Kevin Spencer said:
Okay, let me start out by saying that I am a programmer, and that I
have been developing software for over a dozen years in half a dozen
languages, using virtually all of the technologies that exist until
very recently (including networking software that employs Pipes,
Sockets, TCP, UDP, FTP, HTTP, SMTP, NNTP, and one or 2 others I don't
recall).
Then you should quite familiar with the RFCs that define e-mail systems,
like SMTP, such as RFC 2822 which defines Internet Message Format (and
the headers that are contained within the *data* created by the user and
sent during the DATA command). You should even be familiar enough with
the RFCs to know where you can go look them up to verify or disprove my
claim that the headers you mention are completely OPTIONAL.
The RFCs do not define what constitutes SPAM.
Boy, did you go off on a tangent. I didn't say the RFCs define spam. I
said that they state that the To, Cc, Bcc, and Subject headers are
OPTIONAL. That is still nothing to do with spam! They are optional,
period! Their absence does NOT constitute a definition of spam (as
being unsolicited BULK mailings).
YOU are the one claiming that blank To, Cc, and Subject headers qualify
an e-mail as spam. Not true as those headers are optional. Those
headers are also not used in routing the mail but are *data* sent in the
DATA command to the SMTP server. The aggregated list of recipients is
used by the e-mail client to issue RCPT-TO commands to the SMTP server
and *those* are what get used to specify the recipients.
Wikipedia has one of the best definitions of SPAM that I know of:
And which never mentions that spam is defined by the absence of the
OPTIONAL headers for Internet messages as defined by RFC 2822. Get a
grip, buddy. YOUR definition of spam as having blank To, Cc, and
Subject headers is NOT a valid definition of spam - unless you can prove
that MANY recipients got the same message from the same source but then
it isn't the headers that defined the mail as spam but its bulk mailing
that makes it spam.
The actual routing of the email is indeed included in the message
headers. I am not referring to the headers that are immediately
visible when viewing an email in Outlook, but the actual Internet
message headers, which one can see by selecting "View|Options" when
the email is opened, and not in the preview pane. These are the
headers I copied into my post.
Nope. All those headers that are added by the sender's e-mail client
are *data*. That is why spammers can use modified or customized e-mail
clients to insert whatever headers they want and even try to insert
bogus Received headers (which will be before the prepended Received
headers added by the mail hosts). Those headers are NOT ever sent to
the mail server to route your mails. They are in the DATA command and
are not used for routing. Your e-mail client aggregates all recipients
listed in the To, Cc, and Bcc *fields* shown in your e-mail client into
a list of RCPT-TO commands that get sent to your sending mail server,
and it is THOSE commands that are received by your sending mail server
that are used to route your mails to the recipients. Notice I say
*fields* in your e-mail client because they are simply part of the UI
presented to you in which to specify the recipients, but they could be
called anything (and can also be called anything within the content sent
within the DATA command). That they happen to match the header names to
which the field values provides convenience to the user. The "To"
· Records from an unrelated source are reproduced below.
/-- A create that no check refuses begins the action over its slabs. -/
theorem pactCreate_begins (hm : MayCreate s qp h) (hx : shapeOf pkg (hLo h) (hHi h) (hMask h) = some x)
    (hw : breaksWrap s x = false) (hfree : ∀ sl ∈ x.slabs, inAction s sl = false ∧ slabTaken s sl = false)
    (hq : hNqp h ≤ (freePairs s pkg).length) :
    pactCreate s qp pkg h = beginAction (assignPairs s pkg (hPid h) ((freePairs s pkg).take (hNqp h))) (hPid h) (createdPart s x)
      (createAction qp pkg h x) := by
  have hact : ¬ x.slabs.any (inAction s) = true := by simpa using fun sl hsl => (hfree sl hsl).1
  have htaken : ¬ x.slabs.any (slabTaken s) = true := by simpa using fun sl hsl => (hfree sl hsl).2
  rw [pactCreate_shaped hm hx, if_neg (by simp [hw]), if_neg hact, if_neg htaken, if_neg (by omega)]

end Create

section Resize
variable {s : State} {qp : Option Nat} {pkg : DieId} {h : BitVec 256} {p : Part} {x : Shape}

/-- The action over the slabs that leave and join (R33). -/
def resizeAction (qp : Option Nat) (pkg : DieId) (h : BitVec 256) (p : Part) (x : Shape) : Action :=
  { act := 2, step := 1, kill := hKill h,
    slabs := (p.slabs.filter fun sl => !x.slabs.contains sl) ++ x.slabs.filter fun sl => !p.slabs.contains sl,
    newSlabs := x.slabs, newShape := x.shape, newLo := x.lo, newHi := x.hi, qp := qp, ctag := hTag h, pkg := pkg }

theorem mem_resizeAction_slabs {sl : SlabId} :
    sl ∈ (resizeAction qp pkg h p x).slabs ↔ (sl ∈ p.slabs ∧ sl ∉ x.slabs) ∨ (sl ∈ x.slabs ∧ sl ∉ p.slabs) := by
  simp [resizeAction]

theorem pactResize_denied (hd : (¬ ∀ n, qp = some n → (qpAt s n).pid = hPid h) ∨ partAt s (hPid h) = none) :
    pactResize s qp pkg h = pactDone s qp pkg (hTag h) 7 := by
  rw [← mayName_iff] at hd
  unfold pactResize
  by_cases hm : Machine.mayName s qp (hPid h) = true
  · rw [if_neg (by simp [hm]), hd.resolve_left (not_not_intro hm)]
  · exact if_pos (by simp [hm])

theorem pactResize_malformed (hm : ∀ n, qp = some n → (qpAt s n).pid = hPid h) (hp : partAt s (hPid h) = some p)
    (hx : shapeOf pkg (hLo h) (hHi h) (hMask h) = none) : pactResize s qp pkg h = pactDone s qp pkg (hTag h) 1 := by
  unfold pactResize
  rw [if_neg (by simp [mayName_iff.2 hm]), hp, hx]

/-- A resize to an allowed shape is refused by the first check that fails, or begins (R33, R34, log 24). -/
theorem pactResize_shaped (hm : ∀ n, qp = some n → (qpAt s n).pid = hPid h) (hp : partAt s (hPid h) = some p)
    (hx : shapeOf pkg (hLo h) (hHi h) (hMask h) = some x) : pactResize s qp pkg h =
    if breaksWrap s x = true then pactDone s qp pkg (hTag h) 5
    else if (p.action.isSome || (p.slabs ++ x.slabs).any (inAction s)) = true then pactDone s qp pkg (hTag h) 2
    else if (x.slabs.filter fun sl => !p.slabs.contains sl).any (slabTaken s) = true then pactDone s qp pkg (hTag h) 4
    else if homed s (hPid h) (p.slabs.filter fun sl => !x.slabs.contains sl) = true then pactDone s qp pkg (hTag h) 3
    else beginAction s (hPid h) p (resizeAction qp pkg h p x) := by
  unfold pactResize
  rw [if_neg (by simp [mayName_iff.2 hm]), hp, hx]
  rfl

/-- No slab of the partition or of the new shape is in an action, nor the partition. -/
theorem resizeFree_iff : ¬ (p.action.isSome || (p.slabs ++ x.slabs).any (inAction s)) = true ↔
    (p.action = none ∧ ∀ sl ∈ p.slabs ++ x.slabs, inAction s sl = false) := by
  rw [Bool.or_eq_true, not_or, Bool.not_eq_true, Option.isSome_eq_false_iff, Option.isNone_iff_eq_none, Bool.not_eq_true, List.any_eq_false]
  simp only [Bool.not_eq_true]

theorem resizeJoins_iff : ¬ (x.slabs.filter fun sl => !p.slabs.contains sl).any (slabTaken s) = true ↔
    ∀ sl ∈ x.slabs, sl ∉ p.slabs → slabTaken s sl = false := by
  simp

end Resize

section Resets
variable {s : State} {qp : Option Nat} {pkg : DieId} {h : BitVec 256} {p : Part}

theorem pactCoreReset_denied (hd : (¬ ∀ n, qp = some n → (qpAt s n).pid = resetPid s qp pkg h) ∨ partAt s (resetPid s qp pkg h) = none) :
    pactCoreReset s qp pkg h = pactDone s qp pkg (hTag h) 7 := by
  rw [← mayName_iff] at hd
  unfold pactCoreReset
  by_cases hm : Machine.mayName s qp (resetPid s qp pkg h) = true
  · rw [if_neg (by simp [hm]), hd.resolve_left (not_not_intro hm)]
  · exact if_pos (by simp [hm])
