-- ==== Sys2Proof/Machine/Flags.lean ====
section
/-! DEFINITION. The conditions the rules test and the status word: the growth test (42 R155), the full dictionary (42 R156), the
count tests (43 R171, R172), the START tests (44 R181), and the fields of `STATUS` (10 R27). -/
namespace Sys2Proof.Machine

/-- The dictionary is full: there is no slot to assign (42 R156). -/
abbrev State.dictFull (s : State) : Prop := dictSize ≤ s.next.toNat

/-- The test of `GrowWidth`, made on the incremented `NEXT` (42 R155). -/
abbrev growTest (next : BitVec 13) (width : BitVec 4) : Prop :=
  2 ^ width.toNat - 1 < next.toNat ∧ width.toNat < codeMaxW

/-- `OUT_COUNT + L > EXPECT` over the natural numbers (43 R170). -/
abbrev State.overflows (s : State) (len : Nat) : Prop := s.expect.toNat < s.outCount.toNat + len

/-- `MCS` outside 1..11 (44 R181). -/
abbrev State.badMcs (s : State) : Prop := s.n < nMin ∨ nMax < s.n

/-- `EXPECT` over the capacity of `OUT` (44 R181). -/
abbrev State.tooBig (s : State) : Prop := s.cfg.outCap.toNat < s.expect.toNat

/-- More sub-blocks than the store has slots (44 R181). -/
abbrev State.tooMany (s : State) : Prop := s.cfg.sbMax < s.sbCount.toNat

/-- The number of `STATE` in `STATUS` bits 1:0 (10 R27). -/
def RunState.toBits : RunState → BitVec 2
  | .idle => 0
  | .run => 1
  | .done => 2
  | .error => 3

/-- The number of `ERR` in `STATUS` bits 6:4 (10 R27, 60 R201). -/
def ErrCode.toBits : ErrCode → BitVec 3
  | .none => 0
  | .trunc => 1
  | .unassigned => 2
  | .count => 3
  | .afterEoi => 4
  | .config => 5

/-- `STATUS`: reserved bits read 0 (10 R27). -/
def State.status (s : State) : Word :=
  (s.err.toBits.setWidth 32 <<< 4) ||| s.state.toBits.setWidth 32

end Sys2Proof.Machine
end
*field&*in the UI could've been called "Recipients" and the "Cc" *field*
could've been called "Carbon-Copied Recipients" and your e-mail client
could then produce To and Cc *headers* (that are still data) in the
content of your mail, used X-headers, or even not added any headers with
the list of those recipients - because those *headers* are optional in
the mail content.
Now, while it is true that I am a single recipient of the email, I own
my own domain, and the simple fact is that I get dozens of these a
day.
Then you do have some proof that the sender is spewing bulk mailings.
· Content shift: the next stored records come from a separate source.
-- ==== Sys2Proof/Laws/State.lean ====
section
/-! SUPPORT. One lemma per field per named update of State, each true by rfl, so that no proof unfolds a record update. -/
namespace Sys2Proof.Machine

/-! `State.raise` -/
@[simp] theorem State.raise_state (s : State) (e : ErrCode) : (s.raise e).state = .error := rfl
@[simp] theorem State.raise_err (s : State) (e : ErrCode) : (s.raise e).err = e := rfl
@[simp] theorem State.raise_mcs (s : State) (e : ErrCode) : (s.raise e).mcs = s.mcs := rfl
@[simp] theorem State.raise_imgW (s : State) (e : ErrCode) : (s.raise e).imgW = s.imgW := rfl
@[simp] theorem State.raise_imgH (s : State) (e : ErrCode) : (s.raise e).imgH = s.imgH := rfl
@[simp] theorem State.raise_sbCount (s : State) (e : ErrCode) : (s.raise e).sbCount = s.sbCount := rfl
@[simp] theorem State.raise_outCount (s : State) (e : ErrCode) : (s.raise e).outCount = s.outCount := rfl
@[simp] theorem State.raise_reader (s : State) (e : ErrCode) : (s.raise e).reader = s.reader := rfl
@[simp] theorem State.raise_width (s : State) (e : ErrCode) : (s.raise e).width = s.width := rfl
@[simp] theorem State.raise_next (s : State) (e : ErrCode) : (s.raise e).next = s.next := rfl
@[simp] theorem State.raise_prev (s : State) (e : ErrCode) : (s.raise e).prev = s.prev := rfl
@[simp] theorem State.raise_inMem (s : State) (e : ErrCode) : (s.raise e).inMem = s.inMem := rfl
@[simp] theorem State.raise_dict (s : State) (e : ErrCode) : (s.raise e).dict = s.dict := rfl
@[simp] theorem State.raise_out (s : State) (e : ErrCode) : (s.raise e).out = s.out := rfl
@[simp] theorem State.raise_cfg (s : State) (e : ErrCode) : (s.raise e).cfg = s.cfg := rfl
@[simp] theorem State.raise_agenda (s : State) (e : ErrCode) : (s.raise e).agenda = s.agenda := rfl
@[simp] theorem State.raise_hostData (s : State) (e : ErrCode) : (s.raise e).hostData = s.hostData := rfl
@[simp] theorem State.raise_freeCtr (s : State) (e : ErrCode) : (s.raise e).freeCtr = s.freeCtr := rfl
@[simp] theorem State.raise_inEpoch (s : State) (e : ErrCode) : (s.raise e).inEpoch = s.inEpoch := rfl
@[simp] theorem State.raise_n (s : State) (e : ErrCode) : (s.raise e).n = s.n := rfl
@[simp] theorem State.raise_expect (s : State) (e : ErrCode) : (s.raise e).expect = s.expect := rfl
@[simp] theorem State.raise_prevValid (s : State) (e : ErrCode) : (s.raise e).prevValid = s.prevValid := rfl
@[simp] theorem State.raise_ctx (s : State) (e : ErrCode) : (s.raise e).ctx = s.ctx := rfl

/-! `State.finish` -/
@[simp] theorem State.finish_state (s : State) : s.finish.state = .done := rfl
@[simp] theorem State.finish_err (s : State) : s.finish.err = s.err := rfl
@[simp] theorem State.finish_mcs (s : State) : s.finish.mcs = s.mcs := rfl
@[simp] theorem State.finish_imgW (s : State) : s.finish.imgW = s.imgW := rfl
@[simp] theorem State.finish_imgH (s : State) : s.finish.imgH = s.imgH := rfl
@[simp] theorem State.finish_sbCount (s : State) : s.finish.sbCount = s.sbCount := rfl
@[simp] theorem State.finish_outCount (s : State) : s.finish.outCount = s.outCount := rfl
@[simp] theorem State.finish_reader (s : State) : s.finish.reader = s.reader := rfl
@[simp] theorem State.finish_width (s : State) : s.finish.width = s.width := rfl
@[simp] theorem State.finish_next (s : State) : s.finish.next = s.next := rfl
@[simp] theorem State.finish_prev (s : State) : s.finish.prev = s.prev := rfl
@[simp] theorem State.finish_inMem (s : State) : s.finish.inMem = s.inMem := rfl
@[simp] theorem State.finish_dict (s : State) : s.finish.dict = s.dict := rfl
@[simp] theorem State.finish_out (s : State) : s.finish.out = s.out := rfl
@[simp] theorem State.finish_cfg (s : State) : s.finish.cfg = s.cfg := rfl
@[simp] theorem State.finish_agenda (s : State) : s.finish.agenda = s.agenda := rfl
@[simp] theorem State.finish_hostData (s : State) : s.finish.hostData = s.hostData := rfl
@[simp] theorem State.finish_freeCtr (s : State) : s.finish.freeCtr = s.freeCtr := rfl
@[simp] theorem State.finish_inEpoch (s : State) : s.finish.inEpoch = s.inEpoch := rfl
@[simp] theorem State.finish_n (s : State) : s.finish.n = s.n := rfl
@[simp] theorem State.finish_expect (s : State) : s.finish.expect = s.expect := rfl
@[simp] theorem State.finish_prevValid (s : State) : s.finish.prevValid = s.prevValid := rfl
@[simp] theorem State.finish_ctx (s : State) : s.finish.ctx = s.ctx := rfl

/-! `State.setReader` -/
@[simp] theorem State.setReader_state (s : State) (r : BitReader) : (s.setReader r).state = s.state := rfl
@[simp] theorem State.setReader_err (s : State) (r : BitReader) : (s.setReader r).err = s.err := rfl
@[simp] theorem State.setReader_mcs (s : State) (r : BitReader) : (s.setReader r).mcs = s.mcs := rfl
@[simp] theorem State.setReader_imgW (s : State) (r : BitReader) : (s.setReader r).imgW = s.imgW := rfl
@[simp] theorem State.setReader_imgH (s : State) (r : BitReader) : (s.setReader r).imgH = s.imgH := rfl
@[simp] theorem State.setReader_sbCount (s : State) (r : BitReader) : (s.setReader r).sbCount = s.sbCount := rfl
@[simp] theorem State.setReader_outCount (s : State) (r : BitReader) : (s.setReader r).outCount = s.outCount := rfl
@[simp] theorem State.setReader_reader (s : State) (r : BitReader) : (s.setReader r).reader = r := rfl
@[simp] theorem State.setReader_width (s : State) (r : BitReader) : (s.setReader r).width = s.width := rfl
@[simp] theorem State.setReader_next (s : State) (r : BitReader) : (s.setReader r).next = s.next := rfl
@[simp] theorem State.setReader_prev (s : State) (r : BitReader) : (s.setReader r).prev = s.prev := rfl
@[simp] theorem State.setReader_inMem (s : State) (r : BitReader) : (s.setReader r).inMem = s.inMem := rfl
@[simp] theorem State.setReader_dict (s : State) (r : BitReader) : (s.setReader r).dict = s.dict := rfl
@[simp] theorem State.setReader_out (s : State) (r : BitReader) : (s.setReader r).out = s.out := rfl
@[simp] theorem State.setReader_cfg (s : State) (r : BitReader) : (s.setReader r).cfg = s.cfg := rfl
@[simp] theorem State.setReader_agenda (s : State) (r : BitReader) : (s.setReader r).agenda = s.agenda := rfl
@[simp] theorem State.setReader_hostData (s : State) (r : BitReader) : (s.setReader r).hostData = s.hostData := rfl
@[simp] theorem State.setReader_freeCtr (s : State) (r : BitReader) : (s.setReader r).freeCtr = s.freeCtr := rfl
@[simp] theorem State.setReader_inEpoch (s : State) (r : BitReader) : (s.setReader r).inEpoch = s.inEpoch := rfl
@[simp] theorem State.setReader_n (s : State) (r : BitReader) : (s.setReader r).n = s.n := rfl
@[simp] theorem State.setReader_expect (s : State) (r : BitReader) : (s.setReader r).expect = s.expect := rfl
@[simp] theorem State.setReader_prevValid (s : State) (r : BitReader) : (s.setReader r).prevValid = s.prevValid := rfl
@[simp] theorem State.setReader_ctx (s : State) (r : BitReader) : (s.setReader r).ctx = s.ctx := rfl
@[simp] theorem State.setReader_status (s : State) (r : BitReader) : (s.setReader r).status = s.status := rfl

/-! `State.setPrev` -/
@[simp] theorem State.setPrev_state (s : State) (c : Code) : (s.setPrev c).state = s.state := rfl
@[simp] theorem State.setPrev_err (s : State) (c : Code) : (s.setPrev c).err = s.err := rfl
@[simp] theorem State.setPrev_mcs (s : State) (c : Code) : (s.setPrev c).mcs = s.mcs := rfl
@[simp] theorem State.setPrev_imgW (s : State) (c : Code) : (s.setPrev c).imgW = s.imgW := rfl
@[simp] theorem State.setPrev_imgH (s : State) (c : Code) : (s.setPrev c).imgH = s.imgH := rfl
@[simp] theorem State.setPrev_sbCount (s : State) (c : Code) : (s.setPrev c).sbCount = s.sbCount := rfl
@[simp] theorem State.setPrev_outCount (s : State) (c : Code) : (s.setPrev c).outCount = s.outCount := rfl
@[simp] theorem State.setPrev_reader (s : State) (c : Code) : (s.setPrev c).reader = s.reader := rfl
@[simp] theorem State.setPrev_width (s : State) (c : Code) : (s.setPrev c).width = s.width := rfl
@[simp] theorem State.setPrev_next (s : State) (c : Code) : (s.setPrev c).next = s.next := rfl
@[simp] theorem State.setPrev_prev (s : State) (c : Code) : (s.setPrev c).prev = some c := rfl
@[simp] theorem State.setPrev_inMem (s : State) (c : Code) : (s.setPrev c).inMem = s.inMem := rfl
@[simp] theorem State.setPrev_dict (s : State) (c : Code) : (s.setPrev c).dict = s.dict := rfl
@[simp] theorem State.setPrev_out (s : State) (c : Code) : (s.setPrev c).out = s.out := rfl
@[simp] theorem State.setPrev_cfg (s : State) (c : Code) : (s.setPrev c).cfg = s.cfg := rfl
@[simp] theorem State.setPrev_agenda (s : State) (c : Code) : (s.setPrev c).agenda = s.agenda := rfl
@[simp] theorem State.setPrev_hostData (s : State) (c : Code) : (s.setPrev c).hostData = s.hostData := rfl
@[simp] theorem State.setPrev_freeCtr (s : State) (c : Code) : (s.setPrev c).freeCtr = s.freeCtr := rfl
@[simp] theorem State.setPrev_inEpoch (s : State) (c : Code) : (s.setPrev c).inEpoch = s.inEpoch := rfl
@[simp] theorem State.setPrev_n (s : State) (c : Code) : (s.setPrev c).n = s.n := rfl
@[simp] theorem State.setPrev_expect (s : State) (c : Code) : (s.setPrev c).expect = s.expect := rfl
@[simp] theorem State.setPrev_status (s : State) (c : Code) : (s.setPrev c).status = s.status := rfl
Well, at least, many of them to you, that is. My guess is that it is
some misconfigured trojan mailer daemon running on an infected host that
is leaving the header *data* blank or missing and it can't find its
payload (spam) to put into the body (the first blank line after the
header data section).
In addition, we have the simple fact that such emails are worthless.
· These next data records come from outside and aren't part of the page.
-- ==== Sys2Proof/Laws/PerInstr.lean ====
section
/-! SUPPORT. Statements made for every constructor of Instr, one lemma each. -/
namespace Sys2Proof.Laws.RoundTrip

/-- Decoding what the encoder writes for a well-formed instruction gives it back, with every operand (30 R93, R97, R98). -/
def Statement (i : Instr) : Prop := ∀ x : CodeCtx, x.Legal → i.wf x = true → decode x (encode x i) = .ok i

/-- The reserved codes fit 12 bits. -/
theorem pow_le {n : Nat} (h : n ≤ nMax) : 2 ^ n ≤ 2048 := (Nat.pow_le_pow_right (by decide) h).trans (by decide)

theorem clr : Statement .clr := by
  intro x h _
  have := pow_le h.2.1
  have hc : (BitVec.ofNat 12 (clearCode x.n)).toNat = clearCode x.n := by
    rw [BitVec.toNat_ofNat]
    exact Nat.mod_eq_of_lt (by simp only [clearCode]; omega)
  simp only [encode, decode, classify, hc, if_true]

theorem eoi : Statement .eoi := by
  intro x h _
  have := pow_le h.2.1
  have hc : (BitVec.ofNat 12 (eoiCode x.n)).toNat = eoiCode x.n := by
    rw [BitVec.toNat_ofNat]
    exact Nat.mod_eq_of_lt (by simp only [eoiCode, clearCode]; omega)
  have hne : eoiCode x.n ≠ clearCode x.n := by simp only [eoiCode]; omega
  simp only [encode, decode, classify, hc, hne, if_true, if_false]

theorem lit (k : Code) : Statement (.lit k) := by
  intro x _ hw
  simp only [Instr.wf, decide_eq_true_eq] at hw
  have h1 : k.toNat ≠ clearCode x.n := by omega
  have h2 : k.toNat ≠ eoiCode x.n := by simp only [eoiCode]; omega
  simp only [encode, decode, classify, if_neg h1, if_neg h2, if_pos hw]

theorem ref (c : Code) : Statement (.ref c) := by
  intro x _ hw
  simp only [Instr.wf, decide_eq_true_eq, Bool.and_eq_true] at hw
  have hf := hw.1.2
  simp only [firstFree] at hf
  have h1 : c.toNat ≠ clearCode x.n := by omega
  have h2 : c.toNat ≠ eoiCode x.n := by simp only [eoiCode]; omega
  have h3 : ¬c.toNat < clearCode x.n := by omega
  have h4 : x.prevValid = true ∧ firstFree x.n ≤ c.toNat ∧ c.toNat < x.next.toNat := ⟨hw.1.1, hw.1.2, hw.2⟩
  simp only [encode, decode, classify, if_neg h1, if_neg h2, if_neg h3, if_pos h4]

theorem kwk : Statement .kwk := by
  intro x h hw
  simp only [Instr.wf, decide_eq_true_eq, Bool.and_eq_true] at hw
  have hc : (BitVec.ofNat 12 x.next.toNat).toNat = x.next.toNat := by
    rw [BitVec.toNat_ofNat]
    exact Nat.mod_eq_of_lt hw.2
  have hf := h.2.2.1
  simp only [firstFree] at hf
  have h1 : x.next.toNat ≠ clearCode x.n := by omega
  have h2 : x.next.toNat ≠ eoiCode x.n := by simp only [eoiCode]; omega
  have h3 : ¬x.next.toNat < clearCode x.n := by omega
  simp only [encode, decode, classify, hc, if_neg h1, if_neg h2, if_neg h3, hw, true_and, if_true, Nat.lt_irrefl, and_false, if_false]

theorem unassigned (c : Code) : Statement (.unassigned c) := by
  intro x _ hw
  simp only [Instr.wf, decide_eq_true_eq, Bool.and_eq_true, Bool.or_eq_true, Bool.not_eq_true'] at hw
  have hf := hw.1
  simp only [firstFree] at hf
  have h1 : c.toNat ≠ clearCode x.n := by omega
  have h2 : c.toNat ≠ eoiCode x.n := by simp only [eoiCode]; omega
  have h3 : ¬c.toNat < clearCode x.n := by omega
  simp only [encode, decode, classify, if_neg h1, if_neg h2, if_neg h3]
  rcases hw.2 with hp | hp
  · simp [hp]
  · rw [if_neg (by omega), if_neg (by omega)]

theorem start : Statement .start := by
  intro x _ _
  rfl

theorem rst : Statement .rst := by
  intro x _ _
  rfl

end Sys2Proof.Laws.RoundTrip
end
Unless it is a malcontent or opponent that wants to nuisance you. Not
likely, however. Not all spammers are wizards, so lots of newbies
stealing the spammer's tools don't know how to use them, communicate
with their army of zombied hosts, or they are misconfigured or there is
interference on the zombied host that prevents "proper" functioning of
the mailer trojan on the infected host.
In the meantime, the question remains: Barring any logical reason to
prevent the filtering of such "empty" emails, and being the developers
of the most popular email client in the world, and having oodles of
development money and resources to develop the most popular email
client in the world, why has Microsoft not implemented this simple
filter?
Already mentioned. Define a NEGATIVE rule by using the exception
clause. A Google search would show several posts by me, MVPs, and other
regulars mentioning how to define the rule. Rather than defining a rule
that tests on a condition and commits an action on a positive result,
you define a rule that commits the action EXCEPT for a negative of the
condition. So rather than testing on a NUL string for the value of a
header (or for the absence of the header altogether), you test on the
existence of the characters that you deem constitute a non-blank string.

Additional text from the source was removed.